Delaney gave me a questioning look.
“That was practicality,” I said. “Not courtesy. My legs are shorter than theirs.”
“I thought it somewhat chivalrous,” Calder said.
McCarty laughed.
“Engineer Skeen and his crew will secure the train on the runabout track between the depot and the hotel,” Delaney said. “We are about three-quarters of a mile away from the depot. Just a short walk on a pleasant afternoon.”
We began to walk down the middle of the tracks, because the shoulders were a bit too steeply sloped to easily traverse. A quarter of a mile on, we encountered a road that intersected the tracks at an acute angle, and Delaney said we should take the road the rest of the way into town. It was welcome news, because I had quickly grown tired of adjusting my stride to step from one railway tie to another, and the dirt of the road was kinder to my feet.
We had gone only a few hundred yards when McCarty stopped.
“I'm sorry, I have become unaccustomed to exertion,” he said, breathing a bit heavily. “Too many late hours and an irregular diet. This makes a poor recommendation for my capabilities as a physician, doesn't it? Please, go on. I'll catch up.”
“Nonsense,” I said. “We can take a rest, here, in the shade.”
There was a wide grassy spot, with several oaks, and a towering cottonwood, near a stream not far from the road. On the opposite side of the stream was a field of cane sorghum, five or six feet high, mature now and awaiting harvest. Calder took his pocket knife, cut a stick of cane, and chewed on it like candy.
“Sweet,” he said.
McCarty sat down on a log, and I sat next to him. Delaney found a rock.
Calder did not sit, but stood near the edge of the sorghum field, keeping an eye on the road, and chewing bits of cane and occasionally spitting out the pits.
“How do you feel?” I asked McCarty.
“I'm fine, just fine.”
“You've looked better,” I said.
“Pleasant spot,” McCarty said, changing the subject.
“It hardly looks like Kansas, it is so pleasant here,” I said.
“Oh, all of eastern Kansas is green, with rolling hills, but this area is particularly fertile, and with good water from natural springs,” Delaney said.
“It reminds me of home,” I said.
“Home?”
“Where I grew up,” I said. “My family had an estate, just below Memphis. It was different there, more lush and with different vegetation, but at least this isn't the flat and unyielding prairie we have at Dodge.”
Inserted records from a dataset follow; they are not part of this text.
-- ==== Sys2Proof/Machine/CoreIsa.lean ====
section
/-! DEFINITION. Control cores (R181 to R185): the course of an instruction, the ALU opcodes that tiles and cores share, the CTL
opcodes that stay inside the core, the cache instructions and the kernel calls, and what the parlour does on its own. A core's
instruction acts only where a thread runs on the core and no SYNC holds it. -/

namespace Sys2Proof.Machine

/-! ### The course of an instruction -/

/-- An activation has used its BUDGET (R526). -/
def Thread.exhausted (t : Thread) : Bool := t.budget != 0 && decide (t.budget ≤ t.used)
/-- The thread that executes on core `c`: one runs there, no SYNC holds it, and it has not used its budget up: that one is suspended
before its next instruction. -/
def Die.executing (x : Die) (c : Nat) : Option Nat := if (x.core c).syncing then none else (x.core c).run.filter fun n => !(x.th n).exhausted

/-- Core cycles used: they count as busy cycles and against the activation's budget (R526, R530). -/
def Die.spend (x : Die) (c n cycles : Nat) : Die :=
  (x.modTh n fun t => { t with used := t.used + cycles }).count R.PA_CORE_BUSY c cycles

/-- Runs one instruction of core `c`'s thread: `f` is given the thread. An address outside the mapped DRAM windows cannot be
fetched from: the access trap (R512). -/
def State.coreDo (s : State) (d : DieId) (c : Nat) (f : Nat → State → State) : State :=
  match (s.die d).executing c with
  | none => s
  | some n =>
    if ((s.die d).window c ((s.die d).core c).regs.pc.toNat).isNone then s.stopThread d n 3 else f n s

/-- One instruction that changes the core's registers alone. -/
def State.coreStep (s : State) (d : DieId) (c cycles : Nat) (f : CoreRegs → CoreRegs) : State :=
  s.coreDo d c fun n s => s.upd d fun x => (x.modCore c fun k => { k with regs := f k.regs }).spend c n cycles

/-- The next instruction follows. -/
def CoreRegs.next (g : CoreRegs) : CoreRegs := { g with pc := g.pc + 4 }

/-! ### ALU opcodes on a core (R182) -/

def CoreRegs.alu (f : LaneOp) (vd va vb : Nat) (g : CoreRegs) : CoreRegs := (g.set vd (f 32 (g.get va) (g.get vb) g.c)).next
def CoreRegs.aluK (f : LaneOp) (k : LaneCarry) (vd va vb : Nat) (g : CoreRegs) : CoreRegs :=
  { (g.set vd (f 32 (g.get va) (g.get vb) g.c)).next with c := k 32 (g.get va) (g.get vb) g.c }
/-- IMM is zero-extended. -/
def CoreRegs.aluI (f : LaneOp) (vd va : Nat) (imm : Byte) (g : CoreRegs) : CoreRegs :=
  (g.set vd (f 32 (g.get va) (imm.zeroExtend 32) g.c)).next
def CoreRegs.aluIK (f : LaneOp) (k : LaneCarry) (vd va : Nat) (imm : Byte) (g : CoreRegs) : CoreRegs :=
  { (g.set vd (f 32 (g.get va) (imm.zeroExtend 32) g.c)).next with c := k 32 (g.get va) (imm.zeroExtend 32) g.c }
/-- Compares write 1 or 0 into s[VD]. -/
def CoreRegs.cmp (k : LaneCmp) (vd va vb : Nat) (g : CoreRegs) : CoreRegs :=
  (g.set vd (if k 32 (g.get va) (g.get vb) then 1 else 0)).next
def CoreRegs.cmpI (k : LaneCmp) (vd va : Nat) (imm : Byte) (g : CoreRegs) : CoreRegs :=
  (g.set vd (if k 32 (g.get va) (imm.zeroExtend 32) then 1 else 0)).next

/-- An opcode of the scalar subset, on a tile or on a core; one core cycle (R185). -/
def shared (e : Exec) (ok : Bool) (f : Tile → Tile) (g : CoreRegs → CoreRegs) (s : State) : Result :=
  match e with
  | .tile d t => onDie s d ok (s.slot d t f)
  | .core d c => onDie s d ok (s.coreStep d c 1 g)

/-- NOP (R158); on a tile it carries what the bundle store's SECDED found (R179). -/
def execNop (e : Exec) (ecc : Ecc) (s : State) : Result :=
  match e with
  | .tile d t => onDie s d (Instr.wf (.nop e ecc)) (if ((s.die d).tile t).issues then s.bundleEcc d t ecc else s)
  | .core d c => onDie s d (Instr.wf (.nop e ecc)) (s.coreStep d c 1 CoreRegs.next)

/-! ### The rows of the scalar subset (R158) -/

def execAdd (e : Exec) (vd va vb : Fin 32) (p : Fin 4) (s : State) : Result :=
  shared e (Instr.wf (.add e vd va vb p)) (Tile.aluK opAdd (fun _ => carryAdd) vd va vb p) (CoreRegs.aluK opAdd (fun _ => carryAdd) vd va vb) s
def execAdc (e : Exec) (vd va vb : Fin 32) (p : Fin 4) (s : State) : Result :=
  shared e (Instr.wf (.adc e vd va vb p)) (Tile.aluK opAdc (fun _ => carryAdc) vd va vb p) (CoreRegs.aluK opAdc (fun _ => carryAdc) vd va vb) s
def execSub (e : Exec) (vd va vb : Fin 32) (p : Fin 4) (s : State) : Result :=
  shared e (Instr.wf (.sub e vd va vb p)) (Tile.aluK opSub (fun _ => borrowSub) vd va vb p) (CoreRegs.aluK opSub (fun _ => borrowSub) vd va vb) s
def execSbb (e : Exec) (vd va vb : Fin 32) (p : Fin 4) (s : State) : Result :=
  shared e (Instr.wf (.sbb e vd va vb p)) (Tile.aluK opSbb (fun _ => borrowSbb) vd va vb p) (CoreRegs.aluK opSbb (fun _ => borrowSbb) vd va vb) s
def execAnd (e : Exec) (vd va vb : Fin 32) (p : Fin 4) (s : State) : Result :=
  shared e (Instr.wf (.and e vd va vb p)) (Tile.alu opAnd vd va vb p) (CoreRegs.alu opAnd vd va vb) s
def execOr (e : Exec) (vd va vb : Fin 32) (p : Fin 4) (s : State) : Result :=
  shared e (Instr.wf (.or e vd va vb p)) (Tile.alu opOr vd va vb p) (CoreRegs.alu opOr vd va vb) s
def execXor (e : Exec) (vd va vb : Fin 32) (p : Fin 4) (s : State) : Result :=
  shared e (Instr.wf (.xor e vd va vb p)) (Tile.alu opXor vd va vb p) (CoreRegs.alu opXor vd va vb) s
def execAndn (e : Exec) (vd va vb : Fin 32) (p : Fin 4) (s : State) : Result :=
  shared e (Instr.wf (.andn e vd va vb p)) (Tile.alu opAndn vd va vb p) (CoreRegs.alu opAndn vd va vb) s
def execMinu (e : Exec) (vd va vb : Fin 32) (p : Fin 4) (s : State) : Result :=
  shared e (Instr.wf (.minu e vd va vb p)) (Tile.alu opMinu vd va vb p) (CoreRegs.alu opMinu vd va vb) s
def execMaxu (e : Exec) (vd va vb : Fin 32) (p : Fin 4) (s : State) : Result :=
  shared e (Instr.wf (.maxu e vd va vb p)) (Tile.alu opMaxu vd va vb p) (CoreRegs.alu opMaxu vd va vb) s
def execMins (e : Exec) (vd va vb : Fin 32) (p : Fin 4) (s : State) : Result :=
  shared e (Instr.wf (.mins e vd va vb p)) (Tile.alu opMins vd va vb p) (CoreRegs.alu opMins vd va vb) s
def execMaxs (e : Exec) (vd va vb : Fin 32) (p : Fin 4) (s : State) : Result :=
  shared e (Instr.wf (.maxs e vd va vb p)) (Tile.alu opMaxs vd va vb p) (CoreRegs.alu opMaxs vd va vb) s
def execCeq (e : Exec) (vd va vb : Fin 32) (p : Fin 4) (s : State) : Result :=
  shared e (Instr.wf (.ceq e vd va vb p)) (Tile.cmp (fun _ => cmpEq) vd va vb p) (CoreRegs.cmp (fun _ => cmpEq) vd va vb) s
def execCltu (e : Exec) (vd va vb : Fin 32) (p : Fin 4) (s : State) : Result :=
  shared e (Instr.wf (.cltu e vd va vb p)) (Tile.cmp (fun _ => cmpLtu) vd va vb p) (CoreRegs.cmp (fun _ => cmpLtu) vd va vb) s
def execClts (e : Exec) (vd va vb : Fin 32) (p : Fin 4) (s : State) : Result :=
  shared e (Instr.wf (.clts e vd va vb p)) (Tile.cmp (fun _ => cmpLts) vd va vb p) (CoreRegs.cmp (fun _ => cmpLts) vd va vb) s
def execAddi (e : Exec) (vd va : Fin 32) (imm : Byte) (p : Fin 4) (s : State) : Result :=
  shared e (Instr.wf (.addi e vd va imm p)) (Tile.aluIK opAdd (fun _ => carryAdd) vd va imm p) (CoreRegs.aluIK opAdd (fun _ => carryAdd) vd va imm) s
def execSubi (e : Exec) (vd va : Fin 32) (imm : Byte) (p : Fin 4) (s : State) : Result :=
  shared e (Instr.wf (.subi e vd va imm p)) (Tile.aluIK opSub (fun _ => borrowSub) vd va imm p) (CoreRegs.aluIK opSub (fun _ => borrowSub) vd va imm) s
def execAndi (e : Exec) (vd va : Fin 32) (imm : Byte) (p : Fin 4) (s : State) : Result :=
  shared e (Instr.wf (.andi e vd va imm p)) (Tile.aluI opAnd vd va imm p) (CoreRegs.aluI opAnd vd va imm) s
def execOri (e : Exec) (vd va : Fin 32) (imm : Byte) (p : Fin 4) (s : State) : Result :=
  shared e (Instr.wf (.ori e vd va imm p)) (Tile.aluI opOr vd va imm p) (CoreRegs.aluI opOr vd va imm) s
def execXori (e : Exec) (vd va : Fin 32) (imm : Byte) (p : Fin 4) (s : State) : Result :=
  shared e (Instr.wf (.xori e vd va imm p)) (Tile.aluI opXor vd va imm p) (CoreRegs.aluI opXor vd va imm) s
def execShli (e : Exec) (vd va : Fin 32) (imm : Byte) (p : Fin 4) (s : State) : Result :=
  shared e (Instr.wf (.shli e vd va imm p)) (Tile.aluI opShl vd va imm p) (CoreRegs.aluI opShl vd va imm) s
def execShri (e : Exec) (vd va : Fin 32) (imm : Byte) (p : Fin 4) (s : State) : Result :=
  shared e (Instr.wf (.shri e vd va imm p)) (Tile.aluI opShr vd va imm p) (CoreRegs.aluI opShr vd va imm) s
def execSari (e : Exec) (vd va : Fin 32) (imm : Byte) (p : Fin 4) (s : State) : Result :=
  shared e (Instr.wf (.sari e vd va imm p)) (Tile.aluI opSar vd va imm p) (CoreRegs.aluI opSar vd va imm) s
def execCeqi (e : Exec) (vd va : Fin 32) (imm : Byte) (p : Fin 4) (s : State) : Result :=
  shared e (Instr.wf (.ceqi e vd va imm p)) (Tile.cmpI (fun _ => cmpEq) vd va imm p) (CoreRegs.cmpI (fun _ => cmpEq) vd va imm) s
def execCltui (e : Exec) (vd va : Fin 32) (imm : Byte) (p : Fin 4) (s : State) : Result :=
  shared e (Instr.wf (.cltui e vd va imm p)) (Tile.cmpI (fun _ => cmpLtu) vd va imm p) (CoreRegs.cmpI (fun _ => cmpLtu) vd va imm) s
def execMov (e : Exec) (vd va : Fin 32) (p : Fin 4) (s : State) : Result :=
  shared e (Instr.wf (.mov e vd va p)) (Tile.alu opMov vd va va p) (CoreRegs.alu opMov vd va va) s
def execMovi (e : Exec) (vd : Fin 32) (imm : Byte) (p : Fin 4) (s : State) : Result :=
  shared e (Instr.wf (.movi e vd imm p)) (Tile.aluI opSecond vd vd imm p) (CoreRegs.aluI opSecond vd vd imm) s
“We're in the Flint Hills,” Delaney said. “Stretches from northern Oklahoma and across Kansas, nearly to the Nebraska border. It's plenty treeless when you get away from the streams and river valleys.”
“The city is named for Florence, Italy?” I asked.
“No,” Delaney said. “It's named for Florence Crawford, the little girl of Samuel Crawford, our former governor. He founded the town company in 1870, after learning the Santa Fe would cross the Cottonwood here.”
“You sound like a regular tour guide,” I said. “Why do you know so much?”
“Because the railroad is as much in the business of selling land as it is moving people and freight,” Delaney said. “The government gave the railroad twenty miles on either side of the tracks through here.”
“This is not such a bad place,” I said.
“Three passenger trains a day stop at Florence, and many more freights,” Delaney said. “During an ordinary day, of course.”
“How are you feeling, Doc?”
“Passable,” he said. “Let's continue.”
Calder held out his hand.
“Wait,” he said, just above a whisper. “There's someone coming.”
“So?” I asked.
“It looks like a renegade. Well, sort of.”
“From the reservation?” I asked. “This far east?”
Calder held a finger to his lips and we waited.
We heard the clop of hoofs and the rattle of tack, and then a man riding a mule came into view, heading toward town. The mule was old, with a gray nose, and it had a straw hat, with cutouts for its pointy ears. The man wore a hat, too—a broad, floppy leather hat, with a band made of rattlesnake skin and a long turkey feather tucked into one side. Beneath the hat was a red kerchief, tied in the back. He had denim trousers and a fringed buckskin shirt that was dark with age and stains, and around his neck was a necklace made of animal bones and bird claws and porcupine quills. His face and hands were the color of walnut, but his eyes were blue, and he had a neatly trimmed white beard.
Across his saddle was a rifle. It looked very old and its octagonal barrel was brown, instead of the blue-black or shiny nickel that I was used to seeing in Dodge. There were brass tacks driven into the side of the butt in the shape of a heart, and a couple of turkey feathers and some beads hung from a loop of leather near the tip of the stick beneath the barrel.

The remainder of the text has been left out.